Collected data entries:
/-- Delays of one length sum to their count times that length (R159). -/
theorem totalRequestedUs_of_equal_delays {es : List Event} {us : Nat}
    (hes : ∀ e ∈ es, isDelayEvent e = true → requestedUs e = us) : totalRequestedUs es = es.countP isDelayEvent * us := by
  induction es with
  | nil => simp [totalRequestedUs]
  | cons e es ih =>
    have tail : (es.map requestedUs).sum = es.countP isDelayEvent * us := ih fun x hx => hes x (List.mem_cons_of_mem e hx)
    rw [totalRequestedUs, List.map_cons, List.sum_cons, tail, List.countP_cons]
    cases hd : isDelayEvent e with
    | true => rw [hes e List.mem_cons_self hd, if_pos rfl]; ring
    | false => rw [requestedUs_of_no_delay hd, if_neg Bool.false_ne_true]; ring

/-- What a frame does between its assert of `CS` and the delay before its deassert (R196). -/
def innerEvents (c : BusConfig) (k : FrameKind) (v : Word) : List Event :=
  .set .scl c.preEdge true :: (c.frameBits k v).flatMap (bitEvents c) ++ [.set .scl c.sclIdle true, .set .sda c.sdaIdle true]

theorem frameEvents_eq_bracket (c : BusConfig) (k : FrameKind) (v : Word) :
    frameEvents c k v =
      [.set .cs c.csActive true, delayEvent c.halfPeriodUs] ++ innerEvents c k v ++
        [delayEvent c.halfPeriodUs, .set .cs (!c.csActive) true, delayEvent c.halfPeriodUs] := by
  simp [frameEvents, openEvents, innerEvents, closeEvents]

theorem eventLine_bitEvents_ne_cs (c : BusConfig) (x : Level) : ∀ e ∈ bitEvents c x, eventLine e ≠ some .cs := by
  simp [bitEvents, eventLine, delayEvent]

theorem eventLine_innerEvents_ne_cs (c : BusConfig) (k : FrameKind) (v : Word) :
    ∀ e ∈ innerEvents c k v, eventLine e ≠ some .cs := by
  intro e he
  simp only [innerEvents, List.cons_append, List.mem_cons, List.mem_append, List.mem_flatMap, List.not_mem_nil, or_false] at he
  rcases he with rfl | ⟨x, -, he⟩ | rfl | rfl
  · simp [eventLine]
  · exact eventLine_bitEvents_ne_cs c x e he
  · simp [eventLine]
  · simp [eventLine]

end Sys2Proof.Machine

/-! ## The obligations -/

open Sys2Proof Sys2Proof.Machine

/-- Settles O24: the frame performs its events, all of them. -/
theorem frameFormatsComplete : Obligations.FrameFormatsComplete := by
  intro k p w v s c rest hs hc hp hw succeed
  rw [← frameLength_eq] at succeed
  exact exec_frame_ok hs hc hp hw succeed v

/-- Settles O25: the frame performs its events up to the failure of its line operation `j`. -/
theorem frameFailureEndsTheTransmit : Obligations.FrameFailureEndsTheTransmit := by
  intro k p w v s c j rest hs hc hp hw hj fail
  rw [← frameLength_eq] at hj
  exact exec_frame_fails hs hc hp hw hj fail v

/-- Settles O26, by the two ways a frame ends. -/
theorem frameFormatsChangeNothingElse : Obligations.FrameFormatsChangeNothingElse := by
  intro k p w v s t h
  obtain ⟨hs, ⟨c, b, rfl⟩ | ⟨b, failed, rfl⟩⟩ := (exec_effect h).of_frame
  · exact ⟨rfl, rfl, rfl, rfl, .inl ⟨hs, rfl, rfl, rfl, fun _ => rfl⟩⟩
  · exact ⟨rfl, rfl, rfl, rfl, .inr ⟨rfl, rfl, rfl, rfl, rfl, failed⟩⟩

/-- Settles O28: the delays are the events that are no line operations, and each requests half a period. -/
theorem frameEventCounts : Obligations.FrameEventCounts := by
  intro c k v
  rw [← frameLength_eq]
  intro n
  have delays : (frameEvents c k v).countP isDelayEvent = 2 * n + 3 := by
    have all := length_eq_lineCount_add_delays (frameEvents c k v)
    rw [frameEvents_length, lineCount_frameEvents] at all
    omega
  have halfPeriods : ∀ e ∈ frameEvents c k v, isDelayEvent e = true → requestedUs e = c.halfPeriodUs := by
    intro e he hd
    rcases mem_frameEvents he with ⟨l, x, rfl⟩ | rfl
    · cases hd
    · rfl
  exact ⟨frameEvents_length c k v, countP_isSetEvent_frameEvents c k v, delays,
    by rw [totalRequestedUs_of_equal_delays halfPeriods, delays]⟩

/-- Settles O32: the frame that completes leaves the lines at rest, and its events record its bits. -/
theorem framesRecordTheirBits : Obligations.FramesRecordTheirBits := by
  intro k p w v s c rest hs hc hp hw succeed
  rw [← frameLength_eq] at succeed ⊢
  refine ⟨_, frameEvents c k v, exec_frame_ok hs hc hp hw succeed v, rfl, ?_, frame_rest c k v s.bus.pin, ?_⟩
  · rw [frameEvents_length, hp, hw]
  · rw [recorded_frame, BusConfig.frameBits, hp, hw]

/-- Settles O30: what stands between the assert and the deassert writes the clock and the data line. -/
theorem framesAreBracketedByChipSelect : Obligations.FramesAreBracketedByChipSelect :=
  fun c k v => ⟨innerEvents c k v, frameEvents_eq_bracket c k v, eventLine_innerEvents_ne_cs c k v⟩

/-- Settles O31: the last writes of a frame are those of the rest levels. -/
theorem framesLeaveTheLinesAtRest : Obligations.FramesLeaveTheLinesAtRest :=
  frame_rest

end

section
/-! SUPPORT. The statements about the host operations (44_host_ops.md): how CREATE, TRANSMIT and TEARDOWN end when their line
operations succeed and when one fails, what a step runs next, and that a TRANSMIT is its frames run one by one. That the
operations perform their waveforms is Laws/HostOps.lean, CREATE's decoding is Laws/Create.lean. -/

namespace Sys2Proof.Machine

/-! ## CREATE -/

section
variable {o : Options} {s t : State} {c : BusConfig} {x y z : LineBinding} {rest : List Bool}

/-- The options that do not decode are those that are not valid (R212). -/
theorem decodeOptions_eq_none_iff {p : Platform} : decodeOptions p o = none ↔ ¬ OptionsValid p o := by
  constructor
  · intro hd hv
    obtain ⟨d, hd'⟩ := decodeOptions_of_valid hv
    cases hd.symm.trans hd'
  · intro hv
    cases hd : decodeOptions p o with
    | none => rfl
    | some d => exact absurd (decodeOptions_some hd).1 hv

/-- A CREATE whose options decode hands over `Ok` or `IoError` when it ends (R213, R214). -/
theorem Effect.create_result {d : Decoding} (h : Effect s (.create o) t) (hd : decodeOptions s.plat o = some d) :
    t.results = s.results ++ [.ok] ∨ t.results = s.results ++ [.ioError] := by
  cases h with
  | createInvalid _ hi _ hn =>
    cases hi
    cases hn.symm.trans hd
  | createOk => exact .inl rfl
  | createFails => exact .inr rfl
  | _ => simp_all

/-- Only with valid options does a CREATE hand over another result than `InvalidArgument` (R212). -/
theorem create_valid_ne_invalidArgument (hv : OptionsValid s.plat o) (h : exec (.create o) s = .next t) :
    t.results ≠ s.results ++ [.invalidArgument] := by
  obtain ⟨d, hd⟩ := decodeOptions_of_valid hv
  rcases (exec_effect h).create_result hd with hr | hr <;> simp [hr]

Instructions to follow
Retype all of the data exactly. Leave nothing out.

Final answer
/-- Delays of one length sum to their count times that length (R159). -/
theorem totalRequestedUs_of_equal_delays {es : List Event} {us : Nat}
    (hes : ∀ e ∈ es, isDelayEvent e = true → requestedUs e = us) : totalRequestedUs es = es.countP isDelayEvent * us := by
  induction es with
  | nil => simp [totalRequestedUs]
  | cons e es ih =>
    have tail : (es.map requestedUs).sum = es.countP isDelayEvent * us := ih fun x hx => hes x (List.mem_cons_of_mem e hx)
    rw [totalRequestedUs, List.map_cons, List.sum_cons, tail, List.countP_cons]
    cases hd : isDelayEvent e with
    | true => rw [hes e List.mem_cons_self hd, if_pos rfl]; ring
    | false => rw [requestedUs_of_no_delay hd, if_neg Bool.false_ne_true]; ring

/-- What a frame does between its assert of `CS` and the delay before its deassert (R196). -/
def innerEvents (c : BusConfig) (k : FrameKind) (v : Word) : List Event :=
  .set .scl c.preEdge true :: (c.frameBits k v).flatMap (bitEvents c) ++ [.set .scl c.sclIdle true, .set .sda c.sdaIdle true]

theorem frameEvents_eq_bracket (c : BusConfig) (k : FrameKind) (v : Word) :
    frameEvents c k v =
      [.set .cs c.csActive true, delayEvent c.halfPeriodUs] ++ innerEvents c k v ++
        [delayEvent c.halfPeriodUs, .set .cs (!c.csActive) true, delayEvent c.halfPeriodUs] := by
  simp [frameEvents, openEvents, innerEvents, closeEvents]

theorem eventLine_bitEvents_ne_cs (c : BusConfig) (x : Level) : ∀ e ∈ bitEvents c x, eventLine e ≠ some .cs := by
  simp [bitEvents, eventLine, delayEvent]

theorem eventLine_innerEvents_ne_cs (c : BusConfig) (k : FrameKind) (v : Word) :
    ∀ e ∈ innerEvents c k v, eventLine e ≠ some .cs := by
  intro e he
  simp only [innerEvents, List.cons_append, List.mem_cons, List.mem_append, List.mem_flatMap, List.not_mem_nil, or_false] at he
  rcases he with rfl | ⟨x, -, he⟩ | rfl | rfl
  · simp [eventLine]
  · exact eventLine_bitEvents_ne_cs c x e he
  · simp [eventLine]
  · simp [eventLine]

end Sys2Proof.Machine

/-! ## The obligations -/

open Sys2Proof Sys2Proof.Machine

/-- Settles O24: the frame performs its events, all of them. -/
theorem frameFormatsComplete : Obligations.FrameFormatsComplete := by
  intro k p w v s c rest hs hc hp hw succeed
  rw [← frameLength_eq] at succeed
  exact exec_frame_ok hs hc hp hw succeed v

/-- Settles O25: the frame performs its events up to the failure of its line operation `j`. -/
theorem frameFailureEndsTheTransmit : Obligations.FrameFailureEndsTheTransmit := by
  intro k p w v s c j rest hs hc hp hw hj fail
  rw [← frameLength_eq] at hj
  exact exec_frame_fails hs hc hp hw hj fail v

/-- Settles O26, by the two ways a frame ends. -/
theorem frameFormatsChangeNothingElse : Obligations.FrameFormatsChangeNothingElse := by
  intro k p w v s t h
  obtain ⟨hs, ⟨c, b, rfl⟩ | ⟨b, failed, rfl⟩⟩ := (exec_effect h).of_frame
  · exact ⟨rfl, rfl, rfl, rfl, .inl ⟨hs, rfl, rfl, rfl, fun _ => rfl⟩⟩
  · exact ⟨rfl, rfl, rfl, rfl, .inr ⟨rfl, rfl, rfl, rfl, rfl, failed⟩⟩

/-- Settles O28: the delays are the events that are no line operations, and each requests half a period. -/
theorem frameEventCounts : Obligations.FrameEventCounts := by
  intro c k v
  rw [← frameLength_eq]
  intro n
  have delays : (frameEvents c k v).countP isDelayEvent = 2 * n + 3 := by
    have all := length_eq_lineCount_add_delays (frameEvents c k v)
    rw [frameEvents_length, lineCount_frameEvents] at all
    omega
  have halfPeriods : ∀ e ∈ frameEvents c k v, isDelayEvent e = true → requestedUs e = c.halfPeriodUs := by
    intro e he hd
    rcases mem_frameEvents he with ⟨l, x, rfl⟩ | rfl
    · cases hd
    · rfl
  exact ⟨frameEvents_length c k v, countP_isSetEvent_frameEvents c k v, delays,
    by rw [totalRequestedUs_of_equal_delays halfPeriods, delays]⟩

/-- Settles O32: the frame that completes leaves the lines at rest, and its events record its bits. -/
theorem framesRecordTheirBits : Obligations.FramesRecordTheirBits := by
  intro k p w v s c rest hs hc hp hw succeed
  rw [← frameLength_eq] at succeed ⊢
  refine ⟨_, frameEvents c k v, exec_frame_ok hs hc hp hw succeed v, rfl, ?_, frame_rest c k v s.bus.pin, ?_⟩
  · rw [frameEvents_length, hp, hw]
  · rw [recorded_frame, BusConfig.frameBits, hp, hw]

/-- Settles O30: what stands between the assert and the deassert writes the clock and the data line. -/
theorem framesAreBracketedByChipSelect : Obligations.FramesAreBracketedByChipSelect :=
  fun c k v => ⟨innerEvents c k v, frameEvents_eq_bracket c k v, eventLine_innerEvents_ne_cs c k v⟩

/-- Settles O31: the last writes of a frame are those of the rest levels. -/
theorem framesLeaveTheLinesAtRest : Obligations.FramesLeaveTheLinesAtRest :=
  frame_rest

end

section
/-! SUPPORT. The statements about the host operations (44_host_ops.md): how CREATE, TRANSMIT and TEARDOWN end when their line
operations succeed and when one fails, what a step runs next, and that a TRANSMIT is its frames run one by one. That the
operations perform their waveforms is Laws/HostOps.lean, CREATE's decoding is Laws/Create.lean. -/

namespace Sys2Proof.Machine

/-! ## CREATE -/

section
variable {o : Options} {s t : State} {c : BusConfig} {x y z : LineBinding} {rest : List Bool}

/-- The options that do not decode are those that are not valid (R212). -/
theorem decodeOptions_eq_none_iff {p : Platform} : decodeOptions p o = none ↔ ¬ OptionsValid p o := by
  constructor
  · intro hd hv
    obtain ⟨d, hd'⟩ := decodeOptions_of_valid hv
    cases hd.symm.trans hd'
  · intro hv
    cases hd : decodeOptions p o with
    | none => rfl
    | some d => exact absurd (decodeOptions_some hd).1 hv

/-- A CREATE whose options decode hands over `Ok` or `IoError` when it ends (R213, R214). -/
theorem Effect.create_result {d : Decoding} (h : Effect s (.create o) t) (hd : decodeOptions s.plat o = some d) :
    t.results = s.results ++ [.ok] ∨ t.results = s.results ++ [.ioError] := by
  cases h with
  | createInvalid _ hi _ hn =>
    cases hi
    cases hn.symm.trans hd
  | createOk => exact .inl rfl
  | createFails => exact .inr rfl
  | _ => simp_all

/-- Only with valid options does a CREATE hand over another result than `InvalidArgument` (R212). -/
theorem create_valid_ne_invalidArgument (hv : OptionsValid s.plat o) (h : exec (.create o) s = .next t) :
    t.results ≠ s.results ++ [.invalidArgument] := by
  obtain ⟨d, hd⟩ := decodeOptions_of_valid hv
  rcases (exec_effect h).create_result hd with hr | hr <;> simp [hr]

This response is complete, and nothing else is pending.